# Tankmates for Red Devils



## Dbullybreed (Mar 7, 2006)

I just recently bought 2 red devil I think a male and female Im not sure and 2 convicts I wondering what all can be in the tank with the fish. Will the convicts last their all still small not even an inch so do you think that this will work out.


----------



## sambi7878 (Dec 23, 2005)

Whats ur tank size? Red devil max size: male:12 inches, female: 9-10 inches. Convicts max size: male: 7 inches, female: 5 inches. Both cichlids are really aggressive and they both need a really big area for swimming. For now, when they are still small will not be a problem. But when they mature, youll surely see some aggressiveness. Unless you really have a very big tank for the 4 of them, less of a problem.
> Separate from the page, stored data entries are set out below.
-- ==== Sys2Proof/Tests/Slice0.lean ====
section
/-! SUPPORT. The model's own tests: the WellFormed smoke, a word of every instruction, one or two steps of every instruction
(expected results from spec/95_test_vectors.md, or by hand from the rule named), and for every obligation with hypotheses a
state that meets them. -/

namespace Sys2Proof.Tests

open Sys2Proof.Machine

/-! ## Helpers -/

/-- A legal configuration with the default memory size and a small display and stack. -/
def tiny : Config := { Config.default with width := 8, height := 4, stackCapacity := 2 }

/-- `tiny` on a 4-column display. -/
def narrow : Config := { tiny with width := 4 }

/-- `tiny` with the whole 16-bit address space. -/
def full : Config := { tiny with memSize := 0x10000 }

/-- Reset under a configuration, with one word placed at 0x200. -/
def machineOn (cfg : Config) (w : Word) : State := (State.ofReset cfg 0).placeWord w

/-- Reset under `tiny`, with one word placed at 0x200. -/
def machine (w : Word) : State := machineOn tiny w

/-- A field of the state a step leaves. -/
def stepped {α : Type} (s : State) (f : State → α) : Option α :=
  match step s with
  | .next t => some (f t)
  | .fault _ => none
  | .refused _ => none

/-- The bytes at `a` to `a + n - 1`. -/
def bytesAt (s : State) (a n : Nat) : List (Option Byte) := (List.range n).map fun k => s.byteAt (a + k)

/-- The pixels that are on. -/
def litPixels (s : State) : List (Nat × Nat) :=
  (List.range s.cfg.height).flatMap fun r => ((List.range s.cfg.width).filter fun c => s.pixel r c).map fun c => (r, c)

/-! ## WellFormed smoke (00_scope.md R7, R8, R9) -/

theorem test_wf_default : Config.default.wellFormed = true := by decide
theorem test_wf_tiny : tiny.wellFormed = true ∧ narrow.wellFormed = true ∧ full.wellFormed = true := by decide
theorem test_wf_memSize_low : ({ tiny with memSize := 0x1FF } : Config).wellFormed = false := by decide
theorem test_wf_memSize_high : ({ tiny with memSize := 0x10001 } : Config).wellFormed = false := by decide
theorem test_wf_memSize_bounds :
    ({ tiny with memSize := 0x200 } : Config).wellFormed = true ∧ full.wellFormed = true := by decide
theorem test_wf_width :
    ({ tiny with width := 0 } : Config).wellFormed = false ∧ ({ tiny with width := 257 } : Config).wellFormed = false := by
  decide
theorem test_wf_height :
    ({ tiny with height := 0 } : Config).wellFormed = false ∧ ({ tiny with height := 257 } : Config).wellFormed = false := by
  decide
theorem test_wf_stack :
    ({ tiny with stackCapacity := 0 } : Config).wellFormed = false ∧
    ({ tiny with stackCapacity := 65536 } : Config).wellFormed = false := by decide
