-- ==== Sys2Proof/Machine/Fp.lean ====
section
/-!
DEFINITION. Number formats, exact values and rounding (R63 to R75, R84 to R86, R216 to R226): every operation forms
its exact result as a signed integer times a power of two and rounds it once.
-/
namespace Sys2Proof

/-! ## Values -/

/-- A value of a floating-point format: a NaN (signalling or quiet), an infinity, a zero, or `m × 2^e` with `m > 0`. -/
inductive FVal where
  | nan (signalling : Bool)
  | inf (neg : Bool)
  | zero (neg : Bool)
  | num (neg : Bool) (m : Nat) (e : Int)
deriving DecidableEq, Repr

/-- The bits of a result with the flags it raises, in the order of `FCSR`[4:0] (R67). -/
structure FRes where
  bits : Nat
  flags : Nat
deriving DecidableEq, Repr

/-- Flag bits of R67. -/
def flagNX : Nat := 1
def flagUF : Nat := 2
def flagOF : Nat := 4
def flagDZ : Nat := 8
def flagNV : Nat := 16

/-- A rounding mode of R66. -/
inductive RMode where
  | rne | rtz | rdn | rup
deriving DecidableEq, Repr

/-- A mode from its code; codes above 3 are never used for rounding (R424 detail 4). -/
def RMode.ofCode (n : Nat) : RMode :=
  match n with | 0 => .rne | 1 => .rtz | 2 => .rdn | _ => .rup

/-! ## Formats -/

/-- Fraction bits of a format (R63). -/
def Fmt.fracBits : Fmt → Nat | .fp32 => 23 | .fp64 => 52 | .h16 => 10 | .b16 => 7
/-- Exponent bits of a format (R63). -/
def Fmt.expBits : Fmt → Nat | .fp32 => 8 | .fp64 => 11 | .h16 => 5 | .b16 => 8
/-- Width of a format in bits (R63, R216). -/
def Fmt.width : Fmt → Nat | .fp32 => 32 | .fp64 => 64 | .h16 => 16 | .b16 => 16
/-- Bias of a format (R63). -/
def Fmt.bias : Fmt → Nat | .fp32 => 127 | .fp64 => 1023 | .h16 => 15 | .b16 => 127
/-- The canonical NaN (R63). -/
def Fmt.canonNaN : Fmt → Nat
  | .fp32 => 0x7FC00000 | .fp64 => 0x7FF8000000000000 | .h16 => 0x7E00 | .b16 => 0x7FC0
/-- The exponent of the last place of a subnormal. -/
def Fmt.emin (f : Fmt) : Int := 1 - (f.bias : Int) - f.fracBits
/-- The bits of an infinity without its sign. -/
def Fmt.infBits (f : Fmt) : Nat := (2 ^ f.expBits - 1) * 2 ^ f.fracBits
/-- The sign bit of a format. -/
def Fmt.signBit (f : Fmt) : Nat := 2 ^ (f.width - 1)

/-- Reads the low bits of a natural number in a format (R63, R216). -/
def Fmt.read (f : Fmt) (x : Nat) : FVal :=
  let b := x % 2 ^ f.width
  let neg := b / f.signBit == 1
  let ex := b / 2 ^ f.fracBits % 2 ^ f.expBits
  let fr := b % 2 ^ f.fracBits
  if ex = 2 ^ f.expBits - 1 then
    if fr = 0 then .inf neg else .nan (fr < 2 ^ (f.fracBits - 1))
  else if ex = 0 then
    if fr = 0 then .zero neg else .num neg fr f.emin
  else .num neg (2 ^ f.fracBits + fr) (f.emin + (ex : Int) - 1)

/-! ## Rounding -/

/-- Whether a truncated magnitude is incremented: `n` is the truncated integer, `r` the remainder below it out of `d`. -/
def roundInc (rm : RMode) (neg : Bool) (n r d : Nat) : Bool :=
  match rm with
  | .rne => 2 * r > d || (2 * r == d && n % 2 == 1)
  | .rtz => false
  | .rdn => neg && r != 0
  | .rup => !neg && r != 0

/-- `m × 2^e` rounded to a multiple of `2^q`: the integer multiple and whether it is inexact. -/
def roundAt (rm : RMode) (neg : Bool) (m : Nat) (e q : Int) : Nat × Bool :=
  if q ≤ e then (m * 2 ^ (e - q).toNat, false)
  else
    let d := 2 ^ (q - e).toNat
    let n := m / d
    let r := m % d
    (if roundInc rm neg n r d then n + 1 else n, r != 0)

/-- Whether `m × 2^e` rounded to `p` bits with an unbounded exponent lies below `2^k` (R68: tininess after rounding). -/
def tinyAfter (rm : RMode) (neg : Bool) (m : Nat) (e : Int) (p : Nat) (k : Int) : Bool :=
  let top : Int := Nat.log2 m + e
  let q := top - (p - 1 : Nat)
  let n := (roundAt rm neg m e q).1
  decide ((Nat.log2 n : Int) + q < k)

/-- `round(m × 2^e, fmt, rm)` for a non-zero magnitude (R68). -/
def roundNum (f : Fmt) (rm : RMode) (neg : Bool) (m : Nat) (e : Int) : FRes :=
  let fb := f.fracBits
  let top : Int := Nat.log2 m + e
  let q := max (top - fb) f.emin
  let (n, inexact) := roundAt rm neg m e q
  let sgn := if neg then f.signBit else 0
  if n ≠ 0 ∧ (Nat.log2 n : Int) + q > f.bias then
    let toInf := match rm with | .rne => true | .rtz => false | .rdn => neg | .rup => !neg
    ⟨sgn + (if toInf then f.infBits else f.infBits - 1), flagOF + flagNX⟩
  else
    let tiny := tinyAfter rm neg m e (fb + 1) (f.emin + fb)
    ⟨sgn + (if n = 0 then 0 else (q - f.emin).toNat * 2 ^ fb + n),
      (if inexact then flagNX + (if tiny then flagUF else 0) else 0)⟩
IMO, Red Devils are really solitary cichlids and they will really be ok alone or in pair. In addition, Red Devils dont do well with other tank mates specially long tailed fish. :fish:


----------



## ron v (Feb 24, 2005)

Yes, that group will do well together in an 8 foot long
, 200 gal. plus tank.


----------



## Cichlid Man (Jan 19, 2005)

ron v said:


> Yes, that group will do well together in an 8 foot long
> , 200 gal. plus tank.


8 foot tank? I'll like to see someone keep four fish in an eight foot tank. Usually they'll cram up the thing with all sorts.lol
What's your tank size? Red devils and convicts grow to different sizes so shouldn't really be kept together for obvious reasons, unless there is plenty of covor for the convicts.
If you want two pairs per tank, you can either have these in a 4 foot tank: convicts/salvinis/fireoumths/jade eyed/jewels/etc

or these in a 6 foot tank:

red devils/red terros/green terrors/ jaguars/ midas'/etc

Give each pair a cave to spawn in, and a retreat for the female if the male is aggressive (which the male can't access). 

All in all, adult red devils and convicts won't get get on in a tank of any size unless you provide a cave for the convicts which the red devils can't access.


----------



## ron v (Feb 24, 2005)

Red devils in a 6' tank. Good luck.


----------